Effect of Bromine Substitution on Human Dermal Absorption of Polybrominated Diphenyl Ethers

摘要

Human dermal absorption of eight mono- to deca-brominated diphenyl ethers (PBDEs) was investigated for the first time using EPISKIN human skin equivalent tissue. Using a standard in vitro protocol, EPISKIN tissues mounted in specially designed diffusion cells were exposed to the target PBDEs for 24 h. Estimated steady-state flux (J_(ss)) and permeation coefficients (P_(app)) across the skin increased with decreasing bromine substitution from BDE-153 (P_(app) = 4.0 × 10~(-4) cm/h) to BDE-1 (P_(app) = 1.1 × 10~(-2) cm/h).
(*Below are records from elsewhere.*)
/-! Journal requests -/

/-- OPEN of a key without an entry, or whose entry the read has lost (R26, R28, R32, R36): QUOTA, then JOURNAL_FULL for want of a
slot or a stamp, each with its fault; else a new entry in the head slot. `v` is the state after the lookup and its read. The fall
of the pooled free count makes the low-water test of R45, which the last clause spells out for any state. The new slot receives the
entry write of R5. That a read which lost the entry has also retired the block, and let the next one enter CLOSING, before the
tests and the slot are taken is the model's choice (log 33). -/
def Obligations.OpenOfANewKeyCreatesAnEntry : Prop :=
  (∀ (p : Port) (r : Request) (k : RegionKey) (note : List Word) (w : SlotWear) (s v : State),
    Executes s p r (.openIntent k note) → s.engine.state = .ready → (s.session p).state = .attached →
    ((s.lookup k = none ∧ v = s.grantStart p) ∨
      ∃ n, s.lookup k = some n ∧ v = (s.grantStart p).readSlot n w ∧ v.entryAt n = none) →
    let x := v.session p
    (v.settings.quota p ≤ x.holdings → exec (.openIntent p w) s =
      .next ((v.capture { kind := .quota, port := some p, key := some k }).answered p r
        { status := .quota, payload := [word2 x.holdings (v.settings.quota p)] })) ∧
    (x.holdings < v.settings.quota p → v.pooled ≤ v.integrity.reserve ∨ v.journal.stamp = Config.stampMax →
      exec (.openIntent p w) s =
      .next ((v.capture { kind := .journalFull, port := some p, key := some k }).answered p r
        { status := .journalFull, payload := [word2 v.pooled v.integrity.reserve] })) ∧
    (∀ n rest, x.holdings < v.settings.quota p → v.integrity.reserve < v.pooled → v.journal.stamp ≠ Config.stampMax →
      v.journal.pool = n :: rest →
      ∃ y : State, exec (.openIntent p w) s = .next (y.answered p r
          { status := .opened, payload := stampWords v.journal.stamp ++ [wordOf 1] }) ∧
        y.keyAt n = some k ∧
        y.entryAt n = some {
          state := .opened
          holdA := if p = .a then some ⟨1, x.epoch⟩ else none
          holdB := if p = .b then some ⟨1, x.epoch⟩ else none
          lostHolder := false, damaged := false, stamp := v.journal.stamp, note := note, adopter := none } ∧
        y.stored n = ⟨⟨.key k, .key k, .key k⟩, .entry {
          state := .opened
          holdA := if p = .a then some ⟨1, x.epoch⟩ else none
          holdB := if p = .b then some ⟨1, x.epoch⟩ else none
          lostHolder := false, damaged := false, stamp := v.journal.stamp, note := note, adopter := none }, .clean⟩ ∧
        y.assoc n = some { key := k, summary := {
          holdA := if p = .a then some x.epoch else none, holdB := if p = .b then some x.epoch else none, adopter := none } } ∧
        (∀ m, m ≠ n → y.stored m = v.stored m ∧ y.assoc m = v.assoc m) ∧
        y.journal.stamp = v.journal.stamp + 1#64 ∧ y.journal.orphans = v.journal.orphans ∧
        y.journal.generation = v.journal.generation ∧ y.journal.compromised = v.journal.compromised ∧
        (v.integrity.retireQueue = [] → y.journal.pool = rest) ∧
        y.sessions = v.sessions.set p { x with holdings := x.holdings + 1 } ∧
        y.engine.state = v.engine.state ∧ y.service = v.service ∧ y.faults = v.faults ∧ y.sweeper = v.sweeper ∧
        y.arbiter = v.arbiter ∧
        (v.integrity.retireQueue = [] → v.inProgress = none ∨ 0 < v.integrity.reserve → LowWater v y rest.length))) ∧
  ∀ x : State, let t := x.lowWaterTest
    LowWater x t x.pooled ∧ t = { x with engine := t.engine, notices := t.notices, links := t.links }

/-- OPEN of a key with an entry `e`, as its read and conversion left it in state `v` (R29 to R31, R33): IN_RECOVERY; JOINED with
one more, or HOLD_LIMIT at 15, of a live hold; QUOTA or JOINED with a new hold. -/
def Obligations.OpenOfAnEntryJoinsIt : Prop :=
  ∀ (p : Port) (r : Request) (k : RegionKey) (note : List Word) (w : SlotWear) (s : State) (n : Nat) (e : EntryBody),
    Executes s p r (.openIntent k note) → s.engine.state = .ready → (s.session p).state = .attached →
    s.lookup k = some n →
    let v := (s.grantStart p).readSlot n w
    let x := v.session p
    let newNote := if note = [] then e.note else note
    v.entryAt n = some e →
    (e.state ≠ .opened → exec (.openIntent p w) s =
      .next (v.answered p r { status := .inRecovery, payload := [wordOf (entryStateCode e.state)] })) ∧
    (∀ h, e.state = .opened → e.hold p = some h → h.count < 15 → exec (.openIntent p w) s =
      .next ((v.bodyWrite n { e.setHold p (some { h with count := h.count + 1 }) with note := newNote }).answered p r
        { status := .joined, payload := stampWords e.stamp ++ [wordOf (h.count + 1)] })) ∧
    (∀ h, e.state = .opened → e.hold p = some h → 15 ≤ h.count → exec (.openIntent p w) s =
      .next (v.answered p r { status := .holdLimit, payload := stampWords e.stamp ++ [wordOf h.count] })) ∧
    (e.state = .opened → e.hold p = none → v.settings.quota p ≤ x.holdings → exec (.openIntent p w) s =
      .next ((v.capture { kind := .quota, port := some p, key := some k }).answered p r
        { status := .quota, payload := [word2 x.holdings (v.settings.quota p)] })) ∧
    (e.state = .opened → e.hold p = none → x.holdings < v.settings.quota p → exec (.openIntent p w) s =
      .next (((v.bodyWrite n { e.setHold p (some ⟨1, x.epoch⟩) with note := newNote }).setSession p
          { x with holdings := x.holdings + 1 }).answered p r
        { status := .joined, payload := stampWords e.stamp ++ [wordOf 1] }))

/-- OPEN and ADOPT are refused FROZEN in FROZEN and DRAINING from a draining port (R28, R88), without a look at the journal. -/
def Obligations.FrozenAndDrainingRefuseOpenAndAdopt : Prop :=
  ∀ (p : Port) (r : Request) (k : PeerRequest) (w : SlotWear) (ws : List SlotWear) (s : State), Executes s p r k →
    (∃ key note, k = .openIntent key note) ∨ k = .adopt →
    (s.engine.state = .frozen → exec (commandFor p w ws k) s =
      .next ((s.grantStart p).answered p r { status := .frozen })) ∧
    (s.engine.state ≠ .frozen → (s.session p).state = .draining → exec (commandFor p w ws k) s =
      .next ((s.grantStart p).answered p r { status := .draining }))

/-- CLOSE of a live hold (R38 to R41), the entry `e` as its read and conversion left it in state `v`: one fewer; emptied beside
another hold; emptied last with the lost-holder mark set, made ORPHAN; emptied last without it, removed. A holdings count that
falls completes a drain when both counts are then 0: the port is DETACHED and PEER_DETACHED, with its epoch, is raised for the
other port (R41, R64). The model's choices: ORPHANS_PRESENT and the notices of a retirement come before that PEER_DETACHED (log 30);
the sweeper's request for the slot of a removed entry stands (log 18). -/
def Obligations.CloseLowersAHold : Prop :=
  ∀ (p : Port) (r : Request) (k : RegionKey) (w : SlotWear) (s : State) (n : Nat) (e : EntryBody) (h : Held),
    Executes s p r (.closeIntent k) → s.lookup k = some n →
    let v := (s.grantStart p).readSlot n w
    v.entryAt n = some e → e.hold p = some h →
    (1 < h.count → exec (.closeIntent p w) s =
      .next ((v.bodyWrite n (e.setHold p (some { h with count := h.count - 1 }))).answered p r
        { status := .closed, payload := [wordOf (h.count - 1)] })) ∧
    (h.count ≤ 1 → (e.hold p.other).isSome = true → exec (.closeIntent p w) s =
      .next (((v.bodyWrite n (e.setHold p none)).lowerHoldings p).answered p r
        { status := .closed, payload := [wordOf 0] })) ∧
    (h.count ≤ 1 → e.hold p.other = none → e.lostHolder = true → exec (.closeIntent p w) s =
      .next ((((v.bodyWrite n { e.setHold p none with state := .orphan }).joinOrphans k e.stamp).lowerHoldings p).answered p r
        { status := .orphaned, payload := stampWords e.stamp })) ∧
    (h.count ≤ 1 → e.hold p.other = none → e.lostHolder = false →
      ∃ y : State, EntryRemoved v y n ∧ y.sessions = v.sessions ∧
        exec (.closeIntent p w) s = .next ((y.lowerHoldings p).answered p r
          { status := .released, payload := stampWords e.stamp })) ∧
    (∀ y : State, ((y.session p).state = .draining ∧ (y.session p).holdings ≤ 1 ∧ (y.session p).adoptions = 0 →
        y.lowerHoldings p = (y.setSession p (ended (y.session p) .detached)).raise p.other .peerDetached
          (some ((y.session p).epoch.setWidth 32))) ∧
      (¬((y.session p).state = .draining ∧ (y.session p).holdings ≤ 1 ∧ (y.session p).adoptions = 0) →
        y.lowerHoldings p = y.setSession p { y.session p with holdings := (y.session p).holdings - 1 }))

/-- CLOSE, QUERY and RESOLVE of a key that the index does not name, or whose entry the read has lost, are answered NOT_FOUND, NONE
and NOT_FOUND (R37, R43, R92); CLOSE without a hold NOT_HELD (R37). `v` is the state after the lookup and its read. A lookup names the
slot of the live entry with the key (R12). -/
def Obligations.KeysWithoutAnEntryAreNotFound : Prop :=
  (∀ (s : State) (k : RegionKey) (n : Nat), Lawful s → (s.lookup k = some n ↔ ∃ a, s.assoc n = some a ∧ a.key = k)) ∧
  ∀ (p : Port) (r : Request) (k : RegionKey) (w : SlotWear) (s v : State),
    ((s.lookup k = none ∧ v = s.grantStart p) ∨
        (∃ n, s.lookup k = some n ∧ v = (s.grantStart p).readSlot n w ∧ v.entryAt n = none) →
      (Executes s p r (.closeIntent k) → exec (.closeIntent p w) s = .next (v.answered p r { status := .notFound })) ∧
      (Executes s p r (.query k) → exec (.query p w) s = .next (v.answered p r { status := .noEntry })) ∧
      (Executes s p r (.resolve k) → exec (.resolve p w) s = .next (v.answered p r { status := .notFound }))) ∧
    (∀ n e, s.lookup k = some n → v = (s.grantStart p).readSlot n w → v.entryAt n = some e → e.hold p = none →
      Executes s p r (.closeIntent k) → exec (.closeIntent p w) s = .next (v.answered p r { status := .notHeld }))
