@[simp] theorem entryWrite_frame (s : State) (m : Nat) (key : RegionKey) (e : EntryBody) :
    (s.entryWrite m key e).links = s.links ∧ (s.entryWrite m key e).sessions = s.sessions ∧
    (s.entryWrite m key e).arbiter = s.arbiter ∧ (s.entryWrite m key e).journal.pool = s.journal.pool ∧
    (s.entryWrite m key e).journal.orphans = s.journal.orphans ∧
    (s.entryWrite m key e).journal.stamp = s.journal.stamp ∧
    (s.entryWrite m key e).journal.generation = s.journal.generation ∧
    (s.entryWrite m key e).journal.compromised = s.journal.compromised ∧ (s.entryWrite m key e).engine = s.engine ∧
    (s.entryWrite m key e).sweeper = s.sweeper ∧ (s.entryWrite m key e).integrity = s.integrity ∧
    (s.entryWrite m key e).notices = s.notices ∧ (s.entryWrite m key e).service = s.service ∧
    (s.entryWrite m key e).faults = s.faults ∧ (s.entryWrite m key e).resetCtl = s.resetCtl ∧
    (s.entryWrite m key e).freeCount = s.freeCount ∧ (s.entryWrite m key e).pending = s.pending := by
  unfold State.entryWrite
  simp

@[simp] theorem keepRequest_frame (s : State) (m : Nat) :
    (s.keepRequest m).links = s.links ∧ (s.keepRequest m).sessions = s.sessions ∧
    (s.keepRequest m).arbiter.pointer = s.arbiter.pointer ∧ (s.keepRequest m).arbiter.scrubTimer = s.arbiter.scrubTimer ∧
    (s.keepRequest m).arbiter.scrubDue = s.arbiter.scrubDue ∧
    (s.keepRequest m).arbiter.lastWasScrub = s.arbiter.lastWasScrub ∧ (s.keepRequest m).journal = s.journal ∧
    (s.keepRequest m).engine = s.engine ∧ (s.keepRequest m).sweeper = s.sweeper ∧
    (s.keepRequest m).integrity = s.integrity ∧ (s.keepRequest m).notices = s.notices ∧
    (s.keepRequest m).service = s.service ∧ (s.keepRequest m).faults = s.faults ∧
    (s.keepRequest m).resetCtl = s.resetCtl ∧ (s.keepRequest m).freeCount = s.freeCount ∧
    (s.keepRequest m).pending = s.pending := by
  simp [State.keepRequest]

@[simp] theorem unlink_frame (s : State) (m : Nat) :
    (s.unlink m).links = s.links ∧ (s.unlink m).sessions = s.sessions ∧
    (s.unlink m).arbiter.pointer = s.arbiter.pointer ∧ (s.unlink m).arbiter.scrubTimer = s.arbiter.scrubTimer ∧
    (s.unlink m).arbiter.scrubDue = s.arbiter.scrubDue ∧ (s.unlink m).arbiter.lastWasScrub = s.arbiter.lastWasScrub ∧
    (s.unlink m).journal.store = s.journal.store ∧ (s.unlink m).journal.pool = s.journal.pool ∧
    (s.unlink m).journal.orphans = s.journal.orphans ∧ (s.unlink m).journal.stamp = s.journal.stamp ∧
    (s.unlink m).journal.generation = s.journal.generation ∧
    (s.unlink m).journal.compromised = s.journal.compromised ∧ (s.unlink m).engine = s.engine ∧
    (s.unlink m).sweeper = s.sweeper ∧ (s.unlink m).integrity = s.integrity ∧ (s.unlink m).notices = s.notices ∧
    (s.unlink m).service = s.service ∧ (s.unlink m).faults = s.faults ∧ (s.unlink m).resetCtl = s.resetCtl ∧
    (s.unlink m).freeCount = s.freeCount ∧ (s.unlink m).pending = s.pending := by
  unfold State.unlink
  simp

@[simp] theorem dropOrphan_frame (s : State) (key : RegionKey) :
    (s.dropOrphan key).links = s.links ∧ (s.dropOrphan key).sessions = s.sessions ∧
    (s.dropOrphan key).arbiter = s.arbiter ∧ (s.dropOrphan key).journal.store = s.journal.store ∧
    (s.dropOrphan key).journal.index = s.journal.index ∧ (s.dropOrphan key).journal.pool = s.journal.pool ∧
    (s.dropOrphan key).journal.stamp = s.journal.stamp ∧
    (s.dropOrphan key).journal.generation = s.journal.generation ∧
    (s.dropOrphan key).journal.compromised = s.journal.compromised ∧ (s.dropOrphan key).engine = s.engine ∧
    (s.dropOrphan key).sweeper = s.sweeper ∧ (s.dropOrphan key).integrity = s.integrity ∧
    (s.dropOrphan key).notices = s.notices ∧ (s.dropOrphan key).service = s.service ∧
    (s.dropOrphan key).faults = s.faults ∧ (s.dropOrphan key).resetCtl = s.resetCtl ∧
    (s.dropOrphan key).freeCount = s.freeCount ∧ (s.dropOrphan key).pending = s.pending := by
  unfold State.dropOrphan
  simp

@[simp] theorem joinOrphans_frame (s : State) (key : RegionKey) (stamp : Stamp) :
    (s.joinOrphans key stamp).sessions = s.sessions ∧ (s.joinOrphans key stamp).arbiter = s.arbiter ∧
    (s.joinOrphans key stamp).journal.store = s.journal.store ∧
    (s.joinOrphans key stamp).journal.index = s.journal.index ∧
    (s.joinOrphans key stamp).journal.pool = s.journal.pool ∧
    (s.joinOrphans key stamp).journal.stamp = s.journal.stamp ∧
    (s.joinOrphans key stamp).journal.generation = s.journal.generation ∧
    (s.joinOrphans key stamp).journal.compromised = s.journal.compromised ∧
    (s.joinOrphans key stamp).engine = s.engine ∧ (s.joinOrphans key stamp).sweeper = s.sweeper ∧
    (s.joinOrphans key stamp).integrity = s.integrity ∧
    (s.joinOrphans key stamp).notices.repeatTimer = s.notices.repeatTimer ∧
    (s.joinOrphans key stamp).service = s.service ∧ (s.joinOrphans key stamp).faults = s.faults ∧
    (s.joinOrphans key stamp).resetCtl = s.resetCtl ∧ (s.joinOrphans key stamp).freeCount = s.freeCount ∧
    (s.joinOrphans key stamp).pending = s.pending := by
  unfold State.joinOrphans
  repeat' split
  all_goals simp

@[simp] theorem joinOrphans_ports (s : State) (key : RegionKey) (stamp : Stamp) (q : Port) :
    ((s.joinOrphans key stamp).links.get q).state = (s.links.get q).state ∧
    ((s.joinOrphans key stamp).links.get q).trainingLimit = (s.links.get q).trainingLimit ∧
    ((s.joinOrphans key stamp).links.get q).requests = (s.links.get q).requests ∧
    ((s.joinOrphans key stamp).links.get q).cache = (s.links.get q).cache ∧
    ((s.joinOrphans key stamp).links.get q).sending = (s.links.get q).sending := by
  unfold State.joinOrphans
  repeat' split
  all_goals simp

@[simp] theorem lowWaterTest_frame (s : State) :
    (s.lowWaterTest).sessions = s.sessions ∧ (s.lowWaterTest).arbiter = s.arbiter ∧
    (s.lowWaterTest).journal = s.journal ∧ (s.lowWaterTest).engine.state = s.engine.state ∧
    (s.lowWaterTest).engine.rememberedFreeze = s.engine.rememberedFreeze ∧
    (s.lowWaterTest).engine.initPos = s.engine.initPos ∧ (s.lowWaterTest).sweeper = s.sweeper ∧
    (s.lowWaterTest).integrity = s.integrity ∧ (s.lowWaterTest).notices.repeatTimer = s.notices.repeatTimer ∧
    (s.lowWaterTest).service = s.service ∧ (s.lowWaterTest).faults = s.faults ∧
    (s.lowWaterTest).resetCtl = s.resetCtl ∧ (s.lowWaterTest).freeCount = s.freeCount ∧
    (s.lowWaterTest).pending = s.pending := by
  unfold State.lowWaterTest
  repeat' split
  all_goals simp

@[simp] theorem lowWaterTest_ports (s : State) (q : Port) :
    ((s.lowWaterTest).links.get q).state = (s.links.get q).state ∧
    ((s.lowWaterTest).links.get q).trainingLimit = (s.links.get q).trainingLimit ∧
    ((s.lowWaterTest).links.get q).requests = (s.links.get q).requests ∧
    ((s.lowWaterTest).links.get q).cache = (s.links.get q).cache ∧
    ((s.lowWaterTest).links.get q).sending = (s.links.get q).sending := by
  unfold State.lowWaterTest
  repeat' split
  all_goals simp

@[simp] theorem rearmTest_frame (s : State) :
    (s.rearmTest).links = s.links ∧ (s.rearmTest).sessions = s.sessions ∧ (s.rearmTest).arbiter = s.arbiter ∧
    (s.rearmTest).journal = s.journal ∧ (s.rearmTest).engine.state = s.engine.state ∧
    (s.rearmTest).engine.rememberedFreeze = s.engine.rememberedFreeze ∧
    (s.rearmTest).engine.initPos = s.engine.initPos ∧ (s.rearmTest).sweeper = s.sweeper ∧
    (s.rearmTest).integrity = s.integrity ∧ (s.rearmTest).notices = s.notices ∧ (s.rearmTest).service = s.service ∧
    (s.rearmTest).faults = s.faults ∧ (s.rearmTest).resetCtl = s.resetCtl ∧ (s.rearmTest).freeCount = s.freeCount ∧
    (s.rearmTest).pending = s.pending := by
  unfold State.rearmTest
  repeat' split
  all_goals simp
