-- ==== Sys2Proof/Laws/Grants.lean ====
section
/-! SUPPORT. What a granted request and a service request taken at once come to, so that no proof about one of them unfolds the
grant or the write around it. -/

namespace Sys2Proof.Machine

/-- The start of a grant keeps the session records. -/
@[simp] theorem grantStart_frame (s : State) (p : Port) :
    (s.grantStart p).sessions = s.sessions ∧ (s.grantStart p).journal.store = s.journal.store ∧
    (s.grantStart p).journal.index = s.journal.index ∧ (s.grantStart p).journal.orphans = s.journal.orphans ∧
    (s.grantStart p).journal.stamp = s.journal.stamp ∧ (s.grantStart p).journal.generation = s.journal.generation ∧
    (s.grantStart p).journal.compromised = s.journal.compromised ∧
    (s.grantStart p).engine.state = s.engine.state ∧ (s.grantStart p).sweeper = s.sweeper ∧
    (s.grantStart p).service = s.service ∧ (s.grantStart p).faults = s.faults ∧
    (s.grantStart p).resetCtl = s.resetCtl ∧ (s.grantStart p).freeCount = s.freeCount ∧
    (s.grantStart p).pending = s.pending := by
  simp [State.grantStart]

/-- The start of a grant sends nothing and moves no flag. -/
@[simp] theorem grantStart_quiet (s : State) (p : Port) :
    (s.grantStart p).links = s.links ∧ (s.grantStart p).notices.flags = s.notices.flags ∧
    (s.grantStart p).notices.serials = s.notices.serials ∧
    (s.grantStart p).notices.repeatTimer = s.notices.repeatTimer ∧ (s.grantStart p).notices.held.isSome = true := by
  have h := quiet_beginGrant (s := s.holdNotices) (portPlace p) rfl
  exact ⟨h.1, h.2.1, h.2.2.1, h.2.2.2.1, h.2.2.2.2⟩

/-- With no block due to enter CLOSING, a grant begins with the pointer's move alone. -/
theorem beginGrant_of_not_due (s : State) (pl : Place) (h : s.closingDue = false) :
    s.beginGrant pl = s.setArbiter { s.arbiter with pointer := pl, lastWasScrub := false } := by
  have h' : (s.setArbiter { s.arbiter with pointer := pl, lastWasScrub := false }).closingDue = false := h
  simp [State.beginGrant, State.enterIfDue, h']

theorem grantStart_of_not_due (s : State) (p : Port) (h : s.closingDue = false) :
    s.grantStart p = { s with
      arbiter := { s.arbiter with pointer := portPlace p, lastWasScrub := false }
      notices := { s.notices with held := some [] } } := by
  have h' : s.holdNotices.closingDue = false := h
  rw [State.grantStart, beginGrant_of_not_due _ _ h']
  rfl

/-- A granted request: its grant begins, it runs, it is answered. -/
theorem serve_eq (s : State) (p : Port) (r : Request) (run : State → Answer × State) :
    s.serve p r run = (run (s.grantStart p)).2.answered p r (run (s.grantStart p)).1 := rfl

/-- A granted request that passes the checks of R134. -/
theorem serveChecked_of_executes {s : State} {p : Port} {r : Request} {k : PeerRequest} (h : Executes s p r k)
    (run : State → Answer × State) :
    s.serveChecked p r run = (run (s.grantStart p)).2.answered p r (run (s.grantStart p)).1 := by
  obtain ⟨_, h1, h2, h3⟩ := h
  have : (s.grantStart p).sessionCheck p r.epoch = none := by
    simp only [isOpen_eq, session_eq] at h2 h3
    simp only [State.sessionCheck, grantStart_frame, h1, session_eq, if_false]
    cases hs : (s.sessions.get p).state <;> simp_all [SessionState.isOpen]
  simp only [State.serveChecked, serve_eq, this]

/-- A granted request that a check of R134 refuses. -/
theorem serveChecked_of_refused {s : State} {p : Port} {r : Request} {refusal : ReplyStatus}
    (h : s.sessionCheck p r.epoch = some refusal) (run : State → Answer × State) :
    s.serveChecked p r run = (s.grantStart p).answered p r { status := refusal } := by
  have : (s.grantStart p).sessionCheck p r.epoch = some refusal := by
    have e1 : (s.grantStart p).engine.state = s.engine.state := by simp
    have e2 : (s.grantStart p).session p = s.session p := by simp
    rw [← h]
    unfold State.sessionCheck
    rw [e1, e2]
  simp only [State.serveChecked, serve_eq, this]

/-- The data bytes of a write, one after the other: the first 16 are collected, a 17th makes the collection overlong (R175). -/
theorem busBytes_eq (bytes : List Byte) (s : State) (h : s.service.target = .receiving)
    (hc : s.service.collection.length ≤ Config.collectionMax) :
    bytes.foldl (fun t b => (t.busByte b).2) s = s.setService { s.service with
      collection := (s.service.collection ++ bytes).take Config.collectionMax
      overlong := s.service.overlong || decide (Config.collectionMax < s.service.collection.length + bytes.length) } := by
  induction bytes generalizing s with
  | nil =>
    have : ¬(Config.collectionMax < s.service.collection.length) := Nat.not_lt.2 hc
    simp [List.take_of_length_le hc, this, State.setService]
  | cons b rest ih =>
    by_cases hlt : s.service.collection.length < Config.collectionMax
    · have h1 : (s.busByte b).2 = s.setService { s.service with collection := s.service.collection ++ [b] } := by
        simp [State.busByte, h, hlt]
      rw [List.foldl_cons, h1, ih _ (by simpa using h) (by simpa using Nat.succ_le_of_lt hlt)]
      simp [Nat.add_assoc, Nat.add_comm 1, State.setService]
    · have h2 : s.service.collection.length = Config.collectionMax := Nat.le_antisymm hc (Nat.not_lt.1 hlt)
      have h1 : (s.busByte b).2 = s.setService { s.service with overlong := true } := by simp [State.busByte, h, hlt]
      rw [List.foldl_cons, h1, ih _ (by simpa using h) (by simpa using hc)]
      simp [h2, State.setService]

/-- A write transaction to a port that is not BUSY, up to its STOP (R174, R175). -/
theorem receiveWrite_eq {s : State} (bytes : List Byte) (h : s.service.target ≠ .busy) :
    s.receiveWrite bytes = some (s.setService { s.service with
      target := .receiving, collection := bytes.take Config.collectionMax
      overlong := decide (Config.collectionMax < bytes.length), sent := 0 }) := by
  simp only [State.receiveWrite, State.busStart, h, if_false, if_true]
  rw [busBytes_eq _ _ rfl (Nat.zero_le _)]
  simp [State.setService]

/-- A complete write to a port that is not BUSY (R175, R176). -/
theorem write_eq {s : State} (bytes : List Byte) (h : s.service.target ≠ .busy) :
    s.write bytes = some (s.setService { s.service with
      target := .receiving, collection := bytes.take Config.collectionMax
      overlong := decide (Config.collectionMax < bytes.length), sent := 0 }).stopWrite := by
  simp [State.write, receiveWrite_eq bytes h, State.busStop]

/-- A well-formed write of a request, the port not BUSY, is accepted. -/
theorem write_of_accepted {s : State} {code : Byte} {params : List Byte} (h : s.service.target ≠ .busy)
    (hl : params.length ≤ 14) (hc : paramLength code = some params.length) :
    s.write (requestBytes code params) = some { s with service := { s.service with
      target := .busy, collection := [], overlong := false, sent := 0, result := none } } := by
  have h1 : ¬(Config.collectionMax < (requestBytes code params).length) := by
    simp only [requestBytes, List.length_cons, Config.collectionMax]
    omega
  have h2 : (requestBytes code params).take Config.collectionMax = requestBytes code params :=
    List.take_of_length_le (by simp only [requestBytes, List.length_cons, Config.collectionMax]; omega)
  have h3 : (BitVec.ofNat 8 params.length).toNat = params.length := by
    simp only [BitVec.toNat_ofNat]
    omega
  simp only [write_eq _ h, State.stopWrite, State.setService, h1, h2]
  simp [requestBytes, judgeWrite, h3, hc]

/-- A write to a BUSY port is not acknowledged. -/
theorem write_of_busy {s : State} (bytes : List Byte) (h : s.service.target = .busy) : s.write bytes = none := by
  simp [State.write, State.receiveWrite, State.busStart, h]

/-- A service request taken at once, the port not BUSY. -/
theorem serviceEvent_of_accepted {s : State} {code : Byte} {params : List Byte} (h : s.service.target ≠ .busy)
    (hl : params.length ≤ 14) (hc : paramLength code = some params.length) (run : State → ServiceResult × State) :
    s.serviceEvent code params run =
      let out := run { s with service := { s.service with target := .busy, collection := [], overlong := false, sent := 0, result := none } }
      out.2.complete out.1 := by
  simp [State.serviceEvent, write_of_accepted h hl hc]

/-- A service request to a BUSY port is not acknowledged. -/
theorem serviceEvent_of_busy {s : State} (code : Byte) (params : List Byte) (h : s.service.target = .busy)
    (run : State → ServiceResult × State) : s.serviceEvent code params run = s := by
  simp [State.serviceEvent, write_of_busy _ h]

end Sys2Proof.Machine
end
This was accompanied by an increase in the time required to traverse the skin tissue into the receptor fluid (lag time) from 0.25 h for BDE-1 to 1.26 h for BDE-153. P_(app) values for the studied PBDEs were correlated significantly (P ＜ 0.05) with physicochemical parameters like water solubility and log K_(OW). While less brominated congeners achieved faster dermal penetration, higher PBDEs displayed greater accumulation within the skin tissue. The PBDEs thus accumulated represent a contaminant depot from which they may be slowly released to the systemic circulation over a prolonged period. Maximal percutaneous penetration was observed for BDE-1 (～30% of the applied 500 ng/cm~2 dose). Interestingly, BDE-183 and BDE-209 showed very low dermal absorption, exemplified by a failure to reach the steady state within the 24 h exposure period that was studied.